Episode: S01E02 “Showmance”
Tune-In: Wednesdays, 9/8c
Web Site: http://www.fox.com/glee
Spoilers Ahead: Yup
When I heard FOX was ramping up to do a high school musical that was not a High School Musical, I assumed it might be titled, Viva Laughin Too! (thank you, CBS for not removing canceled show sites in a timely fashion). The pilot would air after American Idol, but without Idol I wasn’t sure there was going to be an audience for it.

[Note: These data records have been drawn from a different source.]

/-- The physical outcome of a boot step (R476-R478, R486): what was read from flash and found good, which channels
trained, which tiles failed their self-test. -/
structure BootOutcome where
  /-- tiles (die × 256 + endpoint number) that fail the self-test of step 8. -/
  failedTiles : List Nat := []
  /-- fitted channels (64 × die + local channel) that fail training in step 6. -/
  untrained   : List Nat := []
  /-- the channels' contents are kept in step 6; else they are zeroed. -/
  keepHbm     : Bool := false
  deriving DecidableEq, Repr

/-- A request arriving at the PCIe port (R470). `bar` is 0 or 2 in endpoint mode. -/
structure PcieRequest where
  fromBoard : Bool
  bar       : Nat
  isWrite   : Bool
  offset    : Nat
  len       : Nat
  data      : List Byte
  /-- root-port mode: the IOMMU is enabled and translates to this device-local address. -/
  iommu     : Option Nat
  deriving DecidableEq, Repr
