/-- The fabric memory space of the device (R342-R366, R396). -/
structure Fabric where
  ctxs    : List PeerCtx := []
  outst   : List FabReq := []
  recs    : List DedupRec := []
  incs    : SMap (BitVec 32) := []
  /-- requests held for want of a record (R358), in arrival order. -/
  heldReq : List Packet := []
  copies  : List Copy := []
  rings   : SMap Ring := []
  nextId  : Nat := 0
  /-- the device number in force (R345); none before the boot takes it from 0x0A01.01. -/
  dev     : Option (BitVec 20) := none
  deriving DecidableEq, Repr

/-- The twin protocol (R362-R378). -/
structure Twin where
  /-- the partner has been declared failed: 1 heartbeat loss, 2 FAIL_NOTICE; 0 not. -/
  declared  : Nat := 0
  leaseSent : Bool := false
  /-- writes applied here and sent to the twin that wait for MIRROR_ACK (R365), oldest first, and what their acknowledgement is
  for. -/
  waitAck   : List (Packet × AckFor) := []
  /-- mirror changes in the order in which they reached the even twin (R364). -/
  changes   : List MirrorChange := []
  /-- a change written here has no RESULT yet (R364). -/
  changeOpen : Bool := false
  yielding  : Bool := false
  /-- while COVERING a returning twin: the address from which chunks are still to be copied (R375). -/
  syncPos   : Option Nat := none
  /-- the time on S0 at which the copy began, that an epoch has been asked of the witness, and the epoch granted (R376). -/
  syncAt    : Nat := 0
  cutover   : Bool := false
  cutEpoch  : Option Nat := none
  /-- this device's single ranges are lost until RESTORE (R372, R377). -/
  lost      : Bool := false
  /-- lease records held as a witness, by pair number: the epoch granted, and to which device (R369). -/
  leases    : SMap (Nat × Nat) := []
  /-- requests held in PAIRED while neither path is up, or during takeover (R370, R371). -/
  held      : List Packet := []
  /-- what the partner told when the twin link became active. -/
  partner : Option TwinInfo := none
  /-- the time on S0 of the last heartbeat on the direct path, and through the witness (R368). -/
  hbAt    : List Nat := [0, 0]
  /-- chunks copied of each SYNCING entry (R363). -/
  entrySync : SMap Nat := []
  deriving DecidableEq, Repr

/-- A fabric port (R386-R397). -/
structure Port where
  partner : Option CapRecord := none
  txSeq   : BitVec 12 := 0
  rxNext  : BitVec 12 := 0
  /-- flits sent and not acknowledged (R392), oldest first. -/
  replay  : List LinkFlit := []
  replays : Nat := 0
  /-- slots sent, by 2 × VC + CLASS, and the partner's limits (R391). -/
  sent    : List (BitVec 16) := [0, 0, 0, 0, 0, 0, 0, 0]
  limit   : List (BitVec 16) := [0, 0, 0, 0, 0, 0, 0, 0]
  /-- slots received and freed. -/
  freed   : List (BitVec 16) := [0, 0, 0, 0, 0, 0, 0, 0]
  /-- uncorrectable codewords in a row; symbol errors of each logical lane in the present 1 ms window (R397). -/
  uncorr  : Nat := 0
  window  : List Nat := [0, 0, 0, 0]
  /-- a NAK has been sent for a gap, and the flit that it asks for has not come (R392). -/
  nakked  : Bool := false
  /-- the logical lane being spared, and whether the retrain uses the spare. -/
  sparing : Option Nat := none
  readyLate : Bool := false
  amberSeen : Bool := false
  deriving DecidableEq, Repr

/-- A message sent on a fabric port outside the packet stream: freeze, notices, heartbeats, leases, twin copies. -/
inductive LinkMsg where
  | amber (port : PortId) (pair : Bool) (hops : Nat)
  | heartbeat (direct : Bool)
  | failNotice
  | lease (epoch : BitVec 32)
  | leaseAnswer (dev : BitVec 20) (granted : Bool) (epoch : BitVec 32)
  /-- a chunk with the granules of it that are poisoned. -/
  | sync (addr : Nat) (data : List Byte) (poison : List Nat)
  | cutover (epoch : BitVec 32)
  | mirror (p : Packet) (rec : Option DedupRec) (lease : Option (BitVec 20 × BitVec 32) := none)
  | mirrorChange (c : MirrorChange)
  /-- a codeword of four flits, and a lane marker (R386, R390). -/
  | codeword (port : PortId) (symbols : List (BitVec 10))
  | marker (port : PortId) (bits : BitVec 40)
  | forward (port : PortId) (dst : BitVec 20) (age : Nat) (longway : Bool) (cls : Bool) (p : Packet)
  | fabric (dst : BitVec 20) (p : Packet)
  /-- the responses 0xD2 and 0xD3 (R347). -/
  | syncAnswer (addr : Nat)
  | cutoverAnswer
  /-- a device's part, state, epoch and mirror table for its twin (R374). -/
  | twinInfo (i : TwinInfo)
  /-- the twin is asked for its firmware slot (R480). -/
  | fetchAsk
  deriving DecidableEq, Repr

/-- An entry of the event log (R434). -/
structure LogEntry where
  code   : Nat
  die    : Nat
  unit   : Nat
  sev    : Nat
  count  : Nat
  time   : Nat
  detail : Nat
  lsn    : Nat
  deriving DecidableEq, Repr

/-- A request in reassembly (R460): its message type, counter and fragment count, and the payloads by index. -/
structure FragSet where
  mtype : Nat
  ctr   : Nat
  count : Nat
  parts : SMap (List Byte) := []
  deriving DecidableEq, Repr

/-- A Thauno session (R459-R461). `opened` is false until PROVE has been verified. -/
structure Session where
  id      : Nat
  level   : Nat
  opened  : Bool
  key     : List Byte
  transcript : List Byte
  addr    : BitVec 128
  port    : BitVec 16
  rx      : Nat := 0
  tx      : Nat := 0
  lastResp : List (List Byte) := []
  frags   : Option FragSet := none
  feed    : Bool := false
  /-- next LSN to send; the newest LSN and the fragment of the EVENT that is not acknowledged, with its resends. -/
  feedNext : Nat := 0
  unacked : Option (Nat × List Byte) := none
  resends : Nat := 0
  deriving DecidableEq, Repr

/-- A mailbox exchange in progress (R462, R463): its buffer, the bytes of the request, those sent and those that S0 has received,
whether any came poisoned, and the response that waits for the buffer with its status. -/
structure MbMsg where
  addr  : Nat
  len   : Nat := 0
  sent  : Nat := 0
  got   : List Byte := []
  bad   : Bool := false
  reply : Option (List Byte × Nat) := none
  deriving DecidableEq, Repr
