/-- The status that refuses a local HBM request by the state of its memory port, of its channel and of the device, 0 when it
is served (R313, R322, R328, R367). Wardens reach HBM before LOCK. -/
def portRefusal (s : State) (i : Initiator) (a : Nat) : Nat :=
  if !flag s (hbmChAt (hbmDie s a) (hbmJ s a)) 63 then stNocFenced
  else if fstate s (hbmDie s a) (hbmPortEp s.part (hbmJ s a)) ≠ 0 then stNocFenced
  else if !flag s hbmMap 63 && i != .warden then stNocFenced
  else if twinState s = 5 then stNocFenced
  else 0

/-- The same with the copy held for the twin (R362) and lost single ranges (R377). -/
def hbmRefusal (s : State) (i : Initiator) (a : Nat) : Nat :=
  if isCopy s a then stNocDenied
  else if portRefusal s i a ≠ 0 then portRefusal s i a
  else if s.twin.lost && (mirOf s a).isNone && a < userEnd s.part then stHomeLost
  else 0

/-- The lowest of the nonzero codes of a list, 0 when there is none (R37). -/
def lowestOf (l : List Nat) : Nat := l.foldl (fun m e => if e = 0 then m else if m = 0 then e else min m e) 0

/-- The status that refuses n bytes at a: every byte is checked, and the lowest code counts (R33, R37). A channel serves at
least 256 bytes in a row. -/
def rangeRefusal (s : State) (i : Initiator) (a n : Nat) : Nat :=
  lowestOf ((List.range (if n = 0 then 0 else (a + n - 1) / 256 + 1 - a / 256)).map
    (fun k => hbmRefusal s i (if k = 0 then a else (a / 256 + k) * 256)))

/-- R301, R308, R310: a request that an endpoint makes of the memory port of an address: 0, or the status that the network
ends it with: an unreachable entry, or a path that loses it until its timer expires. -/
def netStatus (s : State) (src : BitVec 12) (a n : Nat) : Nat :=
  lowestOf ((List.range (if n = 0 then 0 else (a + n - 1) / 256 + 1 - a / 256)).map (fun k =>
    let p : Packet := { op := 0x01, src, dest := hbmNode s ((a / 256 + k) * 256) }
    if unreachable s p then stNocFenced else if pathClear s p then 0 else stNocTimeout))

end Sys2Proof.Machine
end

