/-! ### Weights and operands (R78-R83, R97, R102, R103) -/

/-- R78, R79, R82, R83: an operand element as the array takes it: a NaR tag, or its digit with the scale of a product
of it; and whether R82 rounded. -/
def operandElem (f digit : Nat) (rdb : ByteAt) (base sbase i : Nat) : Elem × Bool :=
  match blockScale rdb f sbase (i / 32) with
  | none => ({ nar := true }, false)
  | some e =>
    let c := codeAt rdb f base i
    if c = narCode f then ({ nar := true }, false)
    else if f = 4 then
      let m := qpNormal (pairInt c (loAt rdb base i)) e
      ({ c := qpDigits m.1 digit, e := m.2.1 }, m.2.2)
    else if f = 2 then ({ c := q16Digit c digit, e }, false)
    else ({ c, e }, false)

/-- Element (k, n) of the weights (R102). -/
def weightAt (rdb : ByteAt) (i : PassInstr) (k n : Nat) : Elem × Bool :=
  operandElem (modeW i.mode) (sliceW i) rdb (i.wbase * 64) (i.wscl * 8) ((n * cdiv i.k 32) * 32 + k)

/-- R114: the weights a pass loads: elements, block scales as stored, and whether R82 rounded one. -/
def loadWeights (rdb : ByteAt) (i : PassInstr) : SMap Elem × SMap Nat × Bool :=
  let sw := if modeW i.mode = 4 then 2 else 1
  let ks := (List.range i.n).flatMap (fun n => (List.range i.k).map (fun k => (k, n)))
  let ws := ks.foldl (fun m e => mset {} m (128 * e.1 + e.2) (weightAt rdb i e.1 e.2).1) []
  let sc := (List.range i.n).foldl (fun m n => (List.range (cdiv i.k 32)).foldl (fun m b =>
    mset 0 m (16 * n + b) (numAt rdb (i.wscl * 8 + sw * (n * cdiv i.k 32 + b)) sw)) m) []
  (ws, sc, ks.any (fun e => (weightAt rdb i e.1 e.2).2))

/-- R126: a byte of the weights or their scales carries poison. -/
def weightPoison (x : Tile) (i : PassInstr) : Bool := (wRanges i).any (fun r => anyPoison x.mem r.1 r.2)

/-- Element r of activation vector j (R102). -/
def actAt (rdb : ByteAt) (i : PassInstr) (j r : Nat) : Elem × Bool :=
  operandElem (modeX i.mode) (sliceX i) rdb (i.xbase * 64) (i.xscl * 8) ((j * cdiv (redLen i) 32) * 32 + r)

/-- The bytes of vector j with its block scales (R126). -/
def vectorRanges (i : PassInstr) (j : Nat) : List (Nat × Nat) :=
  let f := modeX i.mode; let nb := cdiv (redLen i) 32 * 32
  [(i.xbase * 64 + planeBytes f (j * nb), planeBytes f nb), (i.xscl * 8 + scaleBytes f (j * nb), scaleBytes f nb)]

/-! ### Terms and columns (R70-R74, R85, R117) -/

/-- The scale that terms are aligned to, and the bound of an aligned term (R72, R85). -/
def termScale (mode : Nat) (ctx : Int) : Int := if mode = 4 then ctx - 47 else ctx
def termLim (mode : Nat) : Int := if mode = 4 then pairLim else a48Max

I watched the pilot episode however-many months ago and after viewing, I was indifferent. I felt that the show was dangerously close to being an ABC Family program. Coming from Ryan Murphy, the creator of ever-controversial Nip/Tuck, the episode seemed too friendly, too optimistic and really, really safe. I wanted the characters to give a hint that there was something darker lurking under their bubblegum exteriors.
As the days counted down to its return, with building intensity, I was assaulted with everything Glee related (including my favorite video where they subtitled the guy who is speaking english) on the various social networks. Even after blocking the status updates of several abusers, I still watched. And honestly I hoped that I would hate it. Just a little.
But I didn’t. I couldn’t.
“Showmance” delivered just what I wanted. Will’s wife and her hysterical pregnancy, the “Push-It” performance, cheerleader infiltration, Keith talking about dating. Each person revealed their flaws and each of them are out to get what they want. Some are just more vocal about it.
Even though in appearance, the show maintains a quality gloss, the things the characters say on the sly. It took a second viewing (that’s right, second viewing) for me to catch this:
[Emma walks into the bathroom. Gagging sounds.]
Emma: Rachel? Did you just throw up?
Rachel: [quickly, defensively] No.
Emma: You missed the toilet.
Rachel: The girl who was throwing up before me left that. I tried but I guess I just don’t have a gag-reflex.
Emma: One day when you’re older, that will turn out to be a gift. Let’s have a little chat, okay?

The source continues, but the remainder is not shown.